-- ==== Sys2Proof/Machine/Clock.lean ====
section
/-!
DEFINITION. The clock moves on: what time brings of itself to counters and crossings (R38, R39, R79, R109, R411, R433), and
the instants that deadlines cause, and the header slots of a pipeline (04, R77 to R79).
-/
namespace Sys2Proof.Machine

/-! ## Stalls (R39, R79, R109, R411) -/

/-- Whole cycles that an island's clock has run at an instant: 1.6 GHz in a pipeline, 2.0 GHz in a Palette die's engines and
scheduler (R37); no other rate is stated. -/
def islandCycle (i t : Nat) : Nat :=
  if 6 ≤ i ∧ i ≤ 23 then cycle16 t else if 42 ≤ i ∧ i ≤ 53 then 2 * t else Config.islandCycles i t

/-- A port of PL17's six has a head that waits for the credit of its crossing alone (R39). -/
def State.creditWaits (s : State) (u : Nat) : Bool :=
  (List.range 8).any (fun tc => (List.range 4).any (fun v =>
    match (s.queue (qKey (1088 + u) tc)).head.filter (fun it => it.vc == v) with
    | [] => false
    | it :: _ => !s.unitCredit u it))

/-- A port has a queue ready with credit, and none of its queues is eligible (R129, R411). -/
def State.portHeld (s : State) (egress : Nat) : Bool :=
  (List.range 8).any (fun tc => (s.nextHead egress tc).isSome) && !(List.range 8).any (fun tc => (s.eligible egress tc).isSome)

/-- The egress ports with a listed queue. -/
def State.queuedPorts (s : State) : List Nat := ((Tbl.keys s.dp.queues).map (· / 8)).eraseDups

/-- Buffer stalls of a pipeline: rule 5 of R115, the bank write queue, the header queue (R411). -/
def State.pipeWaits (s : State) (pl : Nat) : Bool :=
  s.dp.waiting.any (fun kw => kw.1 / 4 / 64 == pl && !kw.2.isEmpty) || !(s.bankWaiting pl).isEmpty || s.headerWaits pl

/-- A packet descriptor waits for a pipeline that has not announced its crossing (R39, R42). -/
def State.pipeStarved (s : State) (pl : Nat) : Bool :=
  !s.pipeCredit pl && s.queuedPorts.any (fun e => e / 64 == pl &&
    (List.range 8).any (fun tc => !(s.queue (qKey e tc)).head.isEmpty))

/-- A home agent's queue waits for a request slot (R253). -/
def State.slotsFull (s : State) (d : Nat) : Bool :=
  !(s.unitQueue d).isEmpty && 65536 ≤ (Tbl.get (fun _ => Home.init) s.homes d).slots.length

/-- A Palette die's scheduler has a candidate that it does not admit (R236). -/
def State.schedHolds (s : State) (d : Nat) : Bool :=
  [2 * d, 2 * d + 1].any (fun e =>
    (Tbl.get (fun _ => Engine.init) s.pal.engines e).queues.any (fun kq => kq.2.any (fun l => l.cand.isSome)))

/-- A spill block that is full waits for Easel's grant (R280). -/
def State.spillWaits (s : State) : Bool :=
  s.on 20 && s.fld R.MEM_SPILL_GRANT 15 0 == 0 && s.dp.queues.any (fun kq => !kq.2.spill.isEmpty)

/-- PL17 holds back the head of a VC_COLL sub-queue for want of staging and overflow (R177). -/
def State.canvasFull (s : State) : Bool :=
  (List.range 8).any (fun tc =>
    match (s.queue (qKey 1092 tc)).head.filter (fun it => it.vc == vcCOLL) with
    | [] => false
    | it :: _ => s.canvasHolds (s.unitQueue 4) it)

/-- The islands that stall now, with the kind of R411: 0 credit, 1 buffer, 2 scheduler. The traffic manager's island 0 and
Canvas's island 0 count for theirs. (DESIGN CHOICE, log entry 166) -/
def State.stalls (s : State) : List (Nat × Nat) :=
  (if (List.range 6).any s.creditWaits then [(23, 0)] else [])
    ++ (if (List.range 18).any s.pipeStarved then [(32, 0)] else [])
    ++ ((List.range 18).filter s.pipeWaits).map (fun n => (6 + n, 1))
    ++ (if s.canvasFull then [(38, 1)] else [])
    ++ ((List.range 4).filter s.slotsFull).map (fun d => (56 + 5 * d, 1))
    ++ ((s.queuedPorts.filter s.portHeld).map (· / 64)).eraseDups.map (fun n => (6 + n, 2))
    ++ ((List.range 4).filter s.schedHolds).map (fun d => (44 + 3 * d, 2))
    ++ (if s.spillWaits then [(111, 2)] else [])

/-- The stall counters over a span in which the state stands. -/
def State.stallSpan (s : State) (t0 t1 : Nat) : State :=
  let u := forEach (fun x (u : State) => u.countCycles (C.TEL_STALL x.1 x.2) (islandCycle x.1 t0) (islandCycle x.1 t1)) s.stalls s
  let u := forEach (fun n (u : State) => if s.headerWaits n then u.countCycles (C.PL_HDR_STALL n) (cycle16 t0) (cycle16 t1) else u)
    (List.range 18) u
  if (List.range 18).any (fun n => !(s.bankWaiting n).isEmpty) then u.countCycles C.BUF_BANK_STALL (cycle16 t0) (cycle16 t1) else u

/-! ## Time passes -/

/-- An engine has a candidate and no list running (PAL.ADMIT_WAIT). -/
def Engine.admitWaits (x : Engine) : Bool :=
  x.run.isNone && x.queues.any (fun kq => kq.2.head?.any (fun l => l.cand.isSome))

/-- PAL.ADMIT_WAIT of every engine over nanoseconds that pass. -/
def State.admitSpan (s : State) (ns : Nat) : State :=
  forEach (fun e (u : State) =>
    if (Tbl.get (fun _ => Engine.init) s.pal.engines e).admitWaits then u.bump (C.PAL_ADMIT_WAIT e) ns else u) (List.range 8) s

/-- Nanoseconds that pass while the state stands: credits in flight reach their producers (R33), stalls count, and
TEL.STALL_ATTR_NS counts while PD02 is on and a condition of R433 holds. -/
def State.attribute (s : State) (ns : Nat) : State :=
  if ns = 0 then s
  else
    let u := (s.stallSpan s.now (s.now + ns)).admitSpan ns
    { u with xings := Tbl.remap (fun _ => Crossing.init) Crossing.back s.xings,
             cnt := if s.on 2 ∧ s.attrNow ≠ 0 then bumpTbl u.cnt C.TEL_STALL_ATTR_NS ns else u.cnt }

/-- The clock moved on to an instant, never back: a command that a deadline causes is that instant.
(DESIGN CHOICE, log entry 3) -/
def State.reach (s : State) (t : Nat) : State :=
  let u := ({ s.attribute (t - s.now) with clk := { s.clk with now := max s.now t } } : State).alertStep
  { u with i3c := if t ≤ s.now then s.i3c else u.i3c, out := if t ≤ s.now then s.out else u.out }

/-! ## Header slots (R78, R383) -/

/-- A header slot that a pipeline offers to forwarded packets: 3 of every 128 are reserved, and while the core die is hot the
fourth of each cycle is not offered. (DESIGN CHOICE, log entry 181) -/
def slotOffered (three : Bool) (n : Nat) : Bool := 3 ≤ n % 128 && !(three && n % 4 == 3)

/-- The first slot offered from slot n on. -/
def nextSlot (three : Bool) (n : Nat) : Nat := ((List.range 6).map (n + ·)).find? (slotOffered three) |>.getD n

/-- The instant of a cycle of a 1.6 GHz clock, in whole ns, and the first cycle of an instant (R37). -/
def instant16 (c : Nat) : Nat := (5 * c + 7) / 8
def firstCycle16 (t : Nat) : Nat := (8 * t - 3) / 5

/-- A header takes the next slot of a pipeline that is offered, in the slot's cycle (R78). -/
def State.takeSlot (s : State) (pl : Nat) : State :=
  let n := nextSlot s.pwr.slots3 (max (Tbl.get (fun _ => 0) s.dp.slotNext pl) (4 * firstCycle16 s.now))
  let s := s.reach (instant16 (n / 4))
  { s with dp := { s.dp with slotNext := Tbl.put (fun _ => 0) s.dp.slotNext pl (n + 1) } }

/-- HEADER_LOOKUP (R77): a header takes the pipeline's next slot, and is checked, looked up, metered and
admitted. `bank`: its cell writes find a free bank; otherwise they wait in the pipeline's write queue,
and a header whose VC has no room there is not taken (R109). With no header waiting, or the pipeline's
domain not on, nothing happens. -/
def execHeaderLookup (pl : Fin 18) (bank : Bool) (s : State) : Host.Outcome State Fault Refusal :=
  if !s.works (pipelineDomain pl) ∨ s.islandHeld (6 + pl) ∨ s.islandHeld 36 then ok s
  else
    match s.lookupKey pl with
    | none => ok s
    | some k =>
      match s.hq k with
      | [] => ok s
      | it :: rest =>
        if !bank && !s.bankRoom pl it.vc it.n then ok (s.countCycle C.BUF_BANK_STALL)
        else
          let s := (s.takeSlot pl).setHq k rest
          let s := if it.vc = vcRSP then s
            else { s with dp := { s.dp with hqTurn := Tbl.put (fun _ => 0) s.dp.hqTurn pl it.vc } }
          let s := if s.headerWaits pl then s.countCycle (C.PL_HDR_STALL pl) else s
          let s := s.bankWrite pl bank it
          match it.body with
          | .ffp p => ok (s.lookup it p)
          | .eth f => ok (s.lookupFrame it f)

end Sys2Proof.Machine
end

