-- ==== Sys2Proof/Machine/Canvas.lean ====
section
/-!
DEFINITION. The commands of Canvas (08_canvas_reduction.md) and of the replication unit's work on a packet
(R149, R183).
-/
namespace Sys2Proof.Machine

/-! ## The context table (R160, R180, R188, R189) -/

/-- CNV_WRITE_SHADOW: CNV.CMD OP 0b001 checks the entry in CNV.DATA_w and writes it into the shadow bank;
an entry with VALID 0 deletes (R160). -/
def execCnvWriteShadow (n : Fin 16384) (s : State) : Host.Outcome State Fault Refusal :=
  ok (s.gate R.CNV_CMD (fun s =>
    let e := s.rdWords (R.CNV_DATA 0) 42
    let st := s.ctxCheck n e
    let e' := if (e.getD 0 0).fld 31 31 = 1 then e else ctxZero
    let s := if st = 0 then { s with canvas := { s.canvas with shadow := Tbl.put (fun _ => ctxZero) s.canvas.shadow n e' } } else s
    s.status R.CNV_STAT st))

/-- CNV_READ_SHADOW: OP 0b010 (R188). -/
def execCnvReadShadow (n : Fin 16384) (s : State) : Host.Outcome State Fault Refusal :=
  ok (s.gate R.CNV_CMD (fun s =>
    (s.wrWords (R.CNV_DATA 0) (Tbl.get (fun _ => ctxZero) s.canvas.shadow n)).status R.CNV_STAT 0))

/-- CNV_READ_ACTIVE: OP 0b011; a slot that holds no context reads zero (R188). -/
def execCnvReadActive (n : Fin 16384) (s : State) : Host.Outcome State Fault Refusal :=
  ok (s.gate R.CNV_CMD (fun s =>
    (s.wrWords (R.CNV_DATA 0) (if (s.ctx n).live then (s.ctx n).entry else ctxZero)).status R.CNV_STAT 0))

/-- STATE of R189. -/
def CtxState.code : CtxState → Nat
  | .free => 0
  | .active => 1
  | .recover => 2
  | .reclaim => 3

/-- The status words of a context (R189). (DEDUCED, log entry 56) -/
def Ctx.statusWords (c : Ctx) : List Word :=
  let opened := (c.segs.filter (fun x => x.2.inWork || x.2.st == .encode)).length
  [(((0 : Word).setFld 31 29 c.st.code).setFld 23 16 (c.round % 256)).setFld 15 14 c.die,
   (0 : Word).setFld 31 8 c.pos, BitVec.ofNat 32 c.partials, BitVec.ofNat 32 c.pruned, BitVec.ofNat 32 c.retries,
   (0 : Word).setFld 10 0 (min 2047 opened)]

/-- CNV_READ_STATUS: OP 0b100 reads a context's status into CNV.DATA_0–5 (R189). -/
def execCnvReadStatus (n : Fin 16384) (s : State) : Host.Outcome State Fault Refusal :=
  ok (s.gate R.CNV_CMD (fun s =>
    (s.wrWords (R.CNV_DATA 0) (s.ctx n).statusWords).status R.CNV_STAT 0))

/-- The force of one segment (R180): in RECOVER it is void; else what has arrived is folded first. -/
def State.forceSeg (s : State) (n k : Nat) : State :=
  let c := s.ctx n
  if c.st = .recover then s.voidSeg n k
  else ((s.setSeg n k { c.seg k with forced := true }).dispatchSeg n k).settleSeg n k

/-- CNV_FORCE: OP 0b101 forces every OPEN and FULL segment of a context; status 4 for a context that is not
ACTIVE or RECOVER (R180). -/
def execCnvForce (n : Fin 16384) (s : State) : Host.Outcome State Fault Refusal :=
  ok (s.gate R.CNV_CMD (fun s =>
    if !(s.ctx n).live then s.status R.CNV_STAT 4
    else (forEach (fun k s => s.forceSeg n k) (((s.ctx n).segs.filter (fun x => x.2.inWork)).map (·.1)) s).status
      R.CNV_STAT 0))

/-- CONTEXT_FREED (R163): RECLAIM ends once no segment is left in ENCODE; the slot is FREE, and
EV_CNV_FREED is raised. -/
def execContextFreed (n : Fin 16384) (s : State) : Host.Outcome State Fault Refusal :=
  let c := s.ctx n
  if c.st = .reclaim ∧ c.segs.isEmpty then
    ok ((s.setCtx n Ctx.init).raise
      { code := 0x0301, sev := 0, kind := 0x08, index := n, arg0 := c.job, arg1 := c.abandoned })
  else ok s

/-! ## Contributions (R168, R176 to R178) -/

/-- A contribution that waits because its Canvas island is isolated (R187): islands 38 to 41 serve CTX[1:0]. -/
def State.islandWaits (s : State) (it : Item) : Bool :=
  it.pkt.ty == tyRED_CONTRIB && s.islandHeld (38 + it.pkt.fld 5 31 18 % 4)

/-- The contribution at the head of Canvas's input taken, unless it is held back (R168, R177, R187). -/
def State.takeContrib (s : State) : State :=
  let held := (s.unitQueue 4).takeWhile s.islandWaits
  match (s.unitQueue 4).dropWhile s.islandWaits with
  | [] => s
  | it :: l =>
    if it.pkt.ty ≠ tyRED_CONTRIB ∨ !s.works 8 then s
    else match s.ingest it with
      | some s' => s'.unitTake 4 it (held ++ l)
      | none => s

/-- CONTRIB_RECEIVE (R168): a RED_CONTRIB reaches Canvas and is tested, then staged or discarded. PL17 holds back one for
which there is no space (R177). -/
def execContribReceive (s : State) : Host.Outcome State Fault Refusal := ok s.takeContrib

/-- CANVAS_INGEST_RETRY (R177): when nothing is on its way to Canvas, the head that PL17 has held back leaves for it; a
contribution at Canvas is taken. -/
def execCanvasIngestRetry (s : State) : Host.Outcome State Fault Refusal :=
  ok (if (s.unitQueue 4).isEmpty then s.schedule 1092 else s).takeContrib

/-- Scratch bytes that accumulators take on a die (R278). -/
def State.accBytes (s : State) (d : Nat) : Nat :=
  (s.canvas.ctxs.map (fun kc => 4 * kc.2.elems *
    (kc.2.segs.filter (fun x => x.2.area && x.2.die == d && (x.2.inWork || x.2.st == .encode))).length)).sum

/-- Scratch bytes of the list that an engine runs. -/
def State.listScratch (s : State) (e : Nat) : Nat :=
  match (s.engine e).run with
  | some r => r.list.scratchKib * 1024
  | none => 0

/-- Scratch SRAM of an engine: 32 MiB. -/
def scratchBytes : Nat := 2 ^ 25

/-- SEGMENT_AREA_GRANT (R176, R278): Easel grants a segment's accumulator and checkpoint area when it fits
in the scratch, and its staged contributions may be sent. -/
def execSegmentAreaGrant (n : Fin 16384) (next : Bool) (seg : Fin 16777216) (s : State) :
    Host.Outcome State Fault Refusal :=
  let k := segKey next seg
  let c := s.ctx n
  let g := c.seg k
  match s.foldEngine g.die with
  | none => ok s
  | some e =>
    if g.inWork ∧ !g.area ∧ s.accBytes g.die + 4 * c.elems + s.listScratch e ≤ scratchBytes then
      ok ((s.setSeg n k { g with area := true }).dispatchSeg n k)
    else ok s

/-- BATCH_WAIT_EXPIRY (R176): the oldest waiting contribution reaches BATCH_WAIT_NS, and its batch is sent. -/
def execBatchWaitExpiry (n : Fin 16384) (next : Bool) (seg : Fin 16777216) (s : State) :
    Host.Outcome State Fault Refusal :=
  let k := segKey next seg
  match ((s.ctx n).seg k).waiting with
  | [] => ok s
  | x :: _ => ok ((s.reach (x.at_ + s.batchWait)).dispatchSeg n k)

/-- The first batch not yet admitted, admitted. -/
def admitFirst : List Batch → List Batch
  | [] => []
  | b :: bs => if b.admitted then b :: admitFirst bs else { b with admitted := true } :: bs

/-- A batch within CNV.PAL_SHARE of B_d (R235). -/
def State.withinShareOf (s : State) (d est : Nat) : Bool :=
  let x := s.palDie d
  x.budget != 0 && decide ((x.canvas + est) * 100 ≤ min 100 (s.fld R.CNV_PAL_SHARE 6 0) * (16 * x.budget))

/-- CANVAS_BATCH_ADMIT (R178, R235): the scheduler admits the segment's oldest batch that waits: within the
share at once, beyond it as a candidate of R236; its estimate is charged. -/
def execCanvasBatchAdmit (n : Fin 16384) (next : Bool) (seg : Fin 16777216) (s : State) :
    Host.Outcome State Fault Refusal :=
  let k := segKey next seg
  let c := s.ctx n
  let g := c.seg k
  match g.batches.find? (fun b => !b.admitted) with
  | none => ok s
  | some b =>
    let est := s.estimate c g b.items.length
    let cand : Cand := ⟨3, b.since, 16, 2 * g.die, est⟩
    let lists := s.listCands (2 * g.die) ++ s.listCands (2 * g.die + 1)
    let rivals := s.batchCands g.die ++ lists
    if c.st = .active ∧ s.dieAvail g.die ∧ (s.withinShareOf g.die est || s.admits g.die rivals rivals cand) then
      let s := s.setSeg n k { g with batches := admitFirst g.batches }
      ok ((s.updDie g.die (fun x => x.spendBatch est)).shedFiller g.die)
    else ok s

/-- BATCH_FOLDED (R172, R176): the oldest batch, admitted, is folded in order and its checkpoint written;
its staging is freed, and the segment goes on to ENCODE when nothing more is to be folded. -/
def execBatchFolded (n : Fin 16384) (next : Bool) (seg : Fin 16777216) (s : State) :
    Host.Outcome State Fault Refusal :=
  let k := segKey next seg
  let c := s.ctx n
  let g := c.seg k
  match g.batches with
  | [] => ok s
  | b :: bs =>
    if !b.admitted ∨ c.st ≠ .active ∨ !s.dieAvail g.die then ok s
    else
      let s := s.freeContribs b.items
      let s := (s.bump C.CNV_FOLDED b.items.length).noteTerms n (fun t => { t with folded := t.folded + b.items.length })
      ok ((s.setSeg n k { (b.items.foldl (Segment.fold c) g) with batches := bs }).settleSeg n k)

/-- SEGMENT_TIMEOUT (R175, R179): the timer of an OPEN segment expires; what has arrived is sent and folded,
and the segment ends partial. -/
def execSegmentTimeout (n : Fin 16384) (next : Bool) (seg : Fin 16777216) (s : State) :
    Host.Outcome State Fault Refusal :=
  let k := segKey next seg
  match ((s.ctx n).seg k).deadline with
  | none => ok s
  | some t =>
    if ((s.ctx n).seg k).st ≠ .open_ then ok s
    else
      let s := s.reach t
      ok (((s.setSeg n k { (s.ctx n).seg k with ended := true, deadline := none }).dispatchSeg n k).settleSeg n k)

/-- A segment that finished in RECLAIM leaves its slot (R163). -/
def State.endSeg (s : State) (n k : Nat) : State :=
  (s.segDone n k (((s.ctx n).seg k).status == 1)).setSeg n k Segment.idle

/-- SEGMENT_ENCODE_DONE (R175, R183, R184): the encoded payload returns. A root issues the result, unless it
ends a boundary of a round that is not yet current; a child sends its partial to the root and waits. In RECLAIM a root
issues the result with PHASE 0 and no marks. (DESIGN CHOICE, log entry 174) -/
def execSegmentEncodeDone (n : Fin 16384) (next : Bool) (seg : Fin 16777216) (s : State) :
    Host.Outcome State Fault Refusal :=
  let k := segKey next seg
  let c := s.ctx n
  let g := c.seg k
  if g.st ≠ .encode ∨ g.encoded ∨ g.sent then ok s
  else if c.child then
    let s := s.sendPartial n k g.status
    if c.st = .reclaim then ok (s.endSeg n k)
    else ok (s.setSeg n k { g with sent := true, rootBy := if g.timeoutNs = 0 then none else some (s.now + g.timeoutNs) })
  else if c.st = .reclaim then ok ((s.sendResult n k g.status false).endSeg n k)
  else if next ∧ (c.boundary k).isSome then ok (s.setSeg n k { g with encoded := true })
  else ok ((s.issueRoot n k).advance n 8)

/-- CHILD_RESULT_TIMEOUT (R183): a child has waited TIMEOUT_US for the root's result; it issues retry and
opens the segment again. -/
def execChildResultTimeout (n : Fin 16384) (next : Bool) (seg : Fin 16777216) (s : State) :
    Host.Outcome State Fault Refusal :=
  let k := segKey next seg
  let g := (s.ctx n).seg k
  match g.rootBy with
  | none => ok s
  | some t => ok ((s.reach t).childRetry n k)

/-- RECOVER_COPY_DONE (R185): the last checkpoint reaches the die that Easel grants, and the context is
ACTIVE there. -/
def execRecoverCopyDone (n : Fin 16384) (s : State) : Host.Outcome State Fault Refusal :=
  let c := s.ctx n
  if c.st ≠ .recover then ok s
  else match s.grantDie c with
    | none => ok s
    | some d => ok (s.leaveRecover n (some d))

/-! ## Phase marks received (R184, R300) -/

/-- AT of a mark in ns of TB0: its seconds are the low 32 bits (R166). -/
def State.markAt (s : State) (p : Packet) : Nat :=
  (s.tb0Sec / 2 ^ 32 * 2 ^ 32 + p.fld 6 31 0) * 1000000000 + p.fld 7 29 0

/-- PHASE_MARK_RECEIVE (R184, R300): the PHASE_MARK at the head of Canvas's input goes to PL16 when it came
on a BP port or its context is held here; a phase count at or before the last applied is ignored, and
one after its AT counts as late. -/
def execPhaseMarkReceive (s : State) : Host.Outcome State Fault Refusal :=
  let held := (s.unitQueue 4).takeWhile s.islandWaits
  match (s.unitQueue 4).dropWhile s.islandWaits with
  | [] => ok s
  | it :: l =>
    let p := it.pkt
    if p.ty ≠ tyPHASE_MARK ∨ !s.works 8 then ok s
    else
      let s := s.unitTake 4 it (held ++ l)
      let n := p.fld 5 31 18
      let c := s.ctx n
      let mine : Bool := c.live && c.job == p.job
      let old : Bool := mine && (match c.lastPhase with | some x => !precedes 24 x p.seq | none => false)
      if old then ok s
      else if !mine && !decide (1024 ≤ it.port ∧ it.port < 1088) then ok s
      else
        let at_ := s.markAt p
        let s := if mine then s.setCtx n { c with lastPhase := some p.seq } else s
        let s := if at_ < s.tb0 then s.bump C.CNV_PHASE_LATE 1 else s
        ok (s.takeMark (p.fld 5 9 2) at_)

/-! ## The replication unit (R148 to R154, R180, R183) -/

/-- Replicas pruned of a result count with its context here: a root's own result, or the root's result that a child
replicates (R180). -/
def State.notePruned (s : State) (it : Item) (k : Nat) : State :=
  let p := it.pkt
  let n := p.fld 5 31 18
  let c := s.ctx n
  let mine : Bool := c.st != .free && c.job == p.job && (it.own || (c.child && decide (1024 ≤ it.port ∧ it.port < 1088)))
  if p.ty ≠ tyRED_RESULT ∨ k = 0 ∨ !(it.own || mine) then s
  else
    let s := if mine then s.setCtx n { c with pruned := min (c.pruned + k) (2 ^ 32 - 1) } else s
    s.bump C.CNV_PRUNED_RESULTS k

/-- MCAST_REPLICATE (R149, R183): the replication unit takes the oldest packet of its input, and Canvas
observes the header of a result for a child context. -/
def execMcastReplicate (s : State) : Host.Outcome State Fault Refusal :=
  match s.dp.mcIn with
  | [] => ok s
  | x :: l =>
    if !s.works 8 ∨ s.islandHeld 37 then ok s
    else
      let r := ({ s with dp := { s.dp with mcIn := l } } : State).replicate x.item x.entry
      ok ((r.1.notePruned x.item r.2).observe x.item)

end Sys2Proof.Machine
end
_ _ _
- YOUR GOAL
Whenever a line above has the word "Easel" in it, copy that line.

- SOLUTION TO THIS PROBLEM
/-- A spill block that is full waits for Easel's grant (R280). -/
/-- SEGMENT_AREA_GRANT (R176, R278): Easel grants a segment's accumulator and checkpoint area when it fits
/-- RECOVER_COPY_DONE (R185): the last checkpoint reaches the die that Easel grants, and the context is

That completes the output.